Hace poco, en un arrebato de enojo en contra de la película Ema (Pablo Larraín, 2020) me indignaba por que en la construcción de aquella película se pasaba por todas las escenas de forma superficial, eludiendo toda clase de compromiso emocional del espectador con la imagen. Esa suerte de desinterés evidenciado por un montaje que opera con escenas incompletas, que lejos de crear un sentido plástico, crea un pastiche fenomenalmente tonto, demostraba que una sucesión de imágenes no es necesariamente un trabajo de montaje.
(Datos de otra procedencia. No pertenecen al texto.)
/-- Ring entry as fetched (R462), with its progress. -/
structure RingEnt where
  op : Nat
  fence : Bool
  cid : W32
  haddr : W64
  maddr : W64
  len : Nat
  value : W64
  started : Bool
  status : Option Nat
  deriving DecidableEq, Repr

/-- What the doorbells of nanosecond `at_` did to a ring: the entries they fetched, and the head and tail before them (R470). -/
structure Bell where
  at_ : Nat
  n : Nat
  head : Nat
  tail : Nat
  deriving DecidableEq, Repr

/-- Host ring (R462 to R464): fetched entries, PHASE, and the next completion record. -/
structure HRing where
  mem : Store
  tail : Nat
  cfg : W32
  cq : W64
  err : Bool
  head : Nat
  ents : List RingEnt
  phase : Bool
  rec_ : Nat
  stopped : Bool
  bell : Option Bell
  deriving DecidableEq, Repr

/-- Host link and MSI-X (R457, R458, R465): the table's bytes but for its mask bits, the masked vectors, and the PBA; `b2size` is the
size of BAR2. -/
structure HostPort where
  up : Bool
  speed : Nat
  width : Nat
  table : Store
  masked : List Nat
  pba : List Nat
  b2size : Nat
  deriving DecidableEq, Repr

/-- Power and thermal state of the module (R474 to R481). -/
structure Power where
  standby : Bool
  tripped : Bool
  sample : Sample
  throttled : List Nat
  limit : Bool
  confAt : SMap Nat
  deriving DecidableEq, Repr

/-- What the module sent out, newest last: the model's own trace (log 10). -/
inductive OutMsg where
  | ring (cw : Bool) (token : List Byte)
  | msix (vec : Nat)
  | hostWrite (addr : W64) (data : List (PVal Byte))
  | hostRead (addr : W64) (len : Nat)
  | hostReply (status : Nat) (data : List Byte)
  | mgmt (dst : BitVec 14) (bytes : List Byte)
  | mgmtRsp (dst : BitVec 14) (cmd status : Nat) (counter : W64) (data : List Byte)
  | flit (port : Nat) (f : Flit)
  | drive (slot : Nat) (bytes : List Byte)
  | report (bytes : List Byte)
  | stepReport (step epoch : W32)
  | restoreList (images : List (W32 × W32 × List Nat))
  | restoreChoice (epoch : W32)
  | apertureReply (data : List (PVal Byte))
  | partReport (part : Nat)
  deriving DecidableEq, Repr

/-- The module. `regs` holds the stored words of the register pages; `bitsNow` the bits that hardware set in them and `cntsNow` the
rises of their counters in the present nanosecond (R11, R80, R261), `wasNow` what words held as it began, and `recWas` the records
that pages held as it began and wrote anew in it (R497). `ctxCache` lists the contexts in each set of the F-dies' context
caches, the latest used first (R313); `arrNow` the bytes that arrived for each context and `rinvs` the remote lines invalidated in
the present nanosecond (R334). `dcache` is the service cores' data caches (R445); `led` names the ring collectives led, `rcPast` those
ended here, and `ringWait` the collective tokens that wait for a place in the clockwise queue (R304, R356). -/
structure State where
  pending : List Instr
  fresh : Nat
  clk : Nat
  pins : Pins
  regs : SMap W32
  bitsNow : SMap W32
  cntsNow : SMap Nat
  wasNow : SMap W32
  loHold : SMap W32
  hiLatch : SMap W32
  err : SMap (List Byte)
  recWas : SMap (List Byte)
  errBuf : SMap (List Byte)
  errSet : List Nat
  errSeq : W32
  srst : SMap Nat
  mem : Store
  tb : Timebase
  arcs : SMap ArcUnit
  copies : SMap (List CopyJob)
  tiles : SMap Tile
  parts : SMap Part
  ust : SMap UEntry
  hist : SMap Hist
  ports : SMap Port
  sets : SMap RouteSet
  modId : Option (BitVec 14)
  mgmtList : List (Option (BitVec 14))
  lost : Nat
  inbox : List (Nat × Packet)
  ringCw : List (List Byte)
  ringCcw : List (List Byte)
  inRing : Bool
  cwLock : Bool
  ccwLock : Bool
  ctxs : SMap Ctx
  ctxCache : SMap (List Nat)
  arrNow : SMap Nat
  ctxBase : Nat
  rplBase : Nat
  replay : SMap (BitVec 128)
  wins : SMap Win
  apts : SMap Apt
  jobs : SMap Job
  mjob : Option (BitVec 16 × BitVec 8)
  outst : List Outst
  nextRid : Nat
  nextOrd : Nat
  rlc : List RLine
  rinvs : List (Nat × Nat × Nat)
  dcache : List CLine
  colls : List Coll
  heldToks : List HeldTok
  led : List (BitVec 16 × BitVec 8 × BitVec 8)
  rcPast : List RcPast
  ringWait : List (List Byte)
  ringHops : Nat
  cs : Coded
  vault : Vault
  router : Router
  logBase : Nat
  logHead : W32
  logCnt : Nat
  fltNs : Nat
  boot : Boot
  opt : OptStore
  rst : RstSeq
  cores : SMap Core_
  hrings : SMap HRing
  hostp : HostPort
  power : Power
  mgtCtr : W64
  mgtBootId : W64
  out : List OutMsg
  deriving DecidableEq, Repr

/-- No command stops the machine: no reason to fault is ever raised. The one constructor names a stop that no meaning
takes (safe). -/
inductive Fault where
  | none_
  deriving DecidableEq, Repr

/-- Why a command is refused. Raised only by an arm of `exec` with no meaning yet (safe). -/
inductive Refusal where
  | notModelled (mnemonic : String)
  deriving DecidableEq, Repr

/-- Nothing stored. -/
def Store.empty : Store := ⟨[], []⟩

/-- A tile after reset (R422, Table 18.4): cleared, sequencer OFF until its unit becomes ACTIVE or AUDIT. -/
def Tile.reset : Tile :=
  { seq := .off, fetchStop := false, pc := 0, lastPc := 0, item := none, itemErr := false, ended := none
    ars := List.replicate 16 (some 0), q0 := [], q1 := [], q2 := [], q3 := [], nextId := 0, lastPosted := false, dispAt := 0, rejAt := 0
    loadAt := 0, loading := none, acc0 := none, acc1 := none, digPois := false, digWas := (0, 0, false), fed := (0, 0, false)
    acc := Store.empty, vr := Store.empty, msk := [], mskPois := []
    vcnt := [], vcntPois := [] }

def ArcUnit.reset : ArcUnit :=
  { active := [], shadow := [], ready := false, loading := none, commitNs := 0, lateSeen := false, toks := []
    firedAt := 0, incAt := 0, incs := [], incsArc := [] }

def WlSlot.free : WlSlot :=
  { active := false, count := 0, items := 0, waitIdx := 0, waitCount := 0, doneIdx := 0, doneEn := false, next := 0
    back := [], running := [], done := 0, errIdx := none, own := false }

def FarPort.reset : FarPort :=
  { credit := [], boexp := [], back := [], run := [], holder := none, live := 0xFFFFFFFF, degraded := false
    refmode := 0, temp := 0, wdNext := none, dead := 0, cmap := 0xFFFFFFFF }

/-- A partition after cold reset: no logical tiles yet (R40), slice map the identity (Table 3.10). -/
def Part.reset : Part :=
  { n := 0, grade := 0, tmap := [], smap := [], images := [], swap := [], cut := false, wl := List.replicate 4 WlSlot.free, wlAt := 0
    asm := ⟨[], none⟩, slv := ⟨[], [], none, []⟩, fpl := ⟨none, none, none, 0⟩, far := FarPort.reset, spares0 := 256
    spares1 := 256, sparing := [], spared := [], rowErrs := [], audit := [], sleep := .awake, atSleep := []
    clkF := 64, gov := 64, stretch := none, inReset := false, rstAt := 0 }

def UEntry.off : UEntry := ⟨.off, none⟩
def Hist.clean : Hist := ⟨0, 0, 0, []⟩

def Port.reset : Port :=
  { st := .down, lanes := 0, attempts := 0, peerSlot := 0, rtt := 0, taken := false, standIn := 0, tx := []
    credit := [], deficit := [], cur := 1, lastSet := [], sinceVc0 := 32, nextSeq := 0, replay := [], resend := [], fails := 0
    expSeq := 0, nakDue := none, discarding := false, owed := [], rx := [], pkts := [], pri := false, paid := false, lineq := [] }

def RouteSet.empty : RouteSet := ⟨0, 0, false, false, []⟩

def Ctx.none_ : Ctx :=
  { tag := 0, gen := 0, valid := false, send := false, atom := false, dst := 0, tmo := 0, waitms := 0, tctx := 0
    aseq := 0, outn := 0, arrived := 0, peer := 0, pflow := 0, rslot := 0, high := 0, applied := 0 }

def Win.none_ : Win := ⟨0, 0, 0, false, 0, 0⟩
def Apt.none_ : Apt := ⟨0, 0, 0, false⟩
def Job.free : Job := ⟨.free, 0, none, 0, 0⟩
def Image.none_ : Image := ⟨false, 0, 0, 0, 0, 0, []⟩

def Coded.reset : Coded :=
  { st := .off, group := none, epoch := none, hcomplete := none, building := none, sel := [], built := []
    written := [], nz := [], codes := [], codedParts := [], sent := [], deltas := [], opened := [], ends := [], readies := []
    sentReady := false, reformLoaded := false, rebuild := [], recovered := 0, next := none, held := none, holdSaid := false
    firstEpoch := true, lastCoded := none, commitNs := 0 }

def Core_.reset : Core_ :=
  { running := false, pc := 0, mode := .m, f := List.replicate 32 0, frm := 0, fflags := 0, fsOff := true, fsDirty := false, psvidx := 0
    trap := none, psvOn := false, psvIdleAt := 0, waking := false, posts := [], heldPost := none, ap := none }

def HRing.reset : HRing := ⟨Store.empty, 0, 0, 0, false, 0, [], true, 0, false, none⟩

def Sample.none_ : Sample := ⟨[], [], 0, 0⟩

def Timebase.reset : Timebase :=
  { time := 0, start := 0, stepIdx := 0, ringDelay := 0, period := 0, relNs := 0, reflock := false, caldone := false
    timevalid := false, instep := false, arrivedNs := 0, prevAng := 0, overtime := false, slewCnt := 0, diff := 0, calCw := none
    calCcw := none, held := none, firstRel := false, admitted := false, lastSlot := 0, lastValid := false
    lastSelf := false, barSeen := 0, barLast := 0 }

/-- Pins at the start of a cold reset (Table 18.3): powered and seated, reset released, bypass closed, lasers off,
REPLACE_REQ deasserted; the slot strap reads 0 (log 7). -/
def Pins.reset : Pins :=
  { pwrOk := true, sysRst := false, seated := true, underVolt := false, refClk := true, replaceReq := false
    bypassOpen := false, lasers := 0, slot := 0 }

def RstSeq.reset : RstSeq :=
  { running := true, phase := 0, cold := true, at_ := 0, cycle0 := 0, warmReq := false, noSteward := false
    armed := false, lastBeat := 0, lastBite := none, stopped := false, biteAt := 0, active1 := false
    takeover := false, loaded := false, mtimeFrom := 0 }

def Boot.reset : Boot :=
  { blocks := [], staging := Store.empty, verifying := none, image := none, signer := false, svn := 0, minsvn := 0, serial := 0
    idOk := false, idfp := List.replicate 32 0, mrs := List.replicate 8 (List.replicate 64 0), defaulted := 0
    stewardUp := false }

def OptStore.reset : OptStore := ⟨[], false, true, [], []⟩
def Power.reset : Power := ⟨false, false, Sample.none_, [], false, []⟩
def Vault.reset : Vault := ⟨[], none, false, 0, [], false, false⟩

/-- The module at reference cycle 0 of a power-on cold reset (R411, R412, R422): every register at its cold-reset value
(which `regs`, listing nothing, gives by its descriptors), every queue and table empty, RST_CAUSE.POR set by its
descriptor. -/
def State.reset : State :=
  { pending := [], fresh := 0, clk := 0, pins := Pins.reset, regs := [], bitsNow := [], cntsNow := [], wasNow := [], loHold := [], hiLatch := []
    err := [], recWas := [], errBuf := [], errSet := [], errSeq := 0, srst := [], mem := Store.empty, tb := Timebase.reset, arcs := []
    copies := [], tiles := [], parts := [], ust := [], hist := [], ports := [], sets := [], modId := none
    mgmtList := List.replicate 8 none, lost := 0, inbox := [], ringCw := [], ringCcw := [], inRing := false, cwLock := false, ccwLock := false
    ctxs := [], ctxCache := [], arrNow := [], ctxBase := 0x00FFFC000000, rplBase := 0x00FFFB000000, replay := [], wins := [], apts := []
    jobs := [], mjob := none, outst := [], nextRid := 0, nextOrd := 0, rlc := [], rinvs := [], dcache := [], colls := [], heldToks := []
    led := [], rcPast := [], ringWait := [], ringHops := 0
    cs := Coded.reset, vault := Vault.reset, router := ⟨[], [], [], [], 0⟩, logBase := 0x00FFFA000000, logHead := 0, logCnt := 0, fltNs := 0
    boot := Boot.reset, opt := OptStore.reset, rst := RstSeq.reset, cores := [], hrings := []
    hostp := ⟨false, 0, 0, Store.empty, [], [], 0x1000000000⟩, power := Power.reset, mgtCtr := 0, mgtBootId := 0, out := [] }

end Sys2Proof.Machine
end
A qué viene esto? A que The assistant también es una película contemporánea, pero está en las antípodas éticas y estéticas. Las comparaciones son odiosas.

The A

Kitty Green, en este, su primer largometraje de ficción, trabaja una lógica de montaje que se aleja bastante de aquel desprecio por el sentido y la emoción que mencionábamos sobre la película de Larraín. The Assistant es, bien por el contrario, una película de gestos, de miradas, de angustias contenidas. En la creación escenográfica de esas oficinas, junto con la puesta de cámara y la iluminación, la película logra sostener un micromundo encerrado y ligeramente angustiante, en el que entendemos todo sin necesidad de preguntarlo: la presión insoportable del primer día en un mundo competitivo. La construcción de peligro formal de Green pasa precisamente por que entendamos ese tono, en el que el más ligero movimiento podría desbarrancar la estructura.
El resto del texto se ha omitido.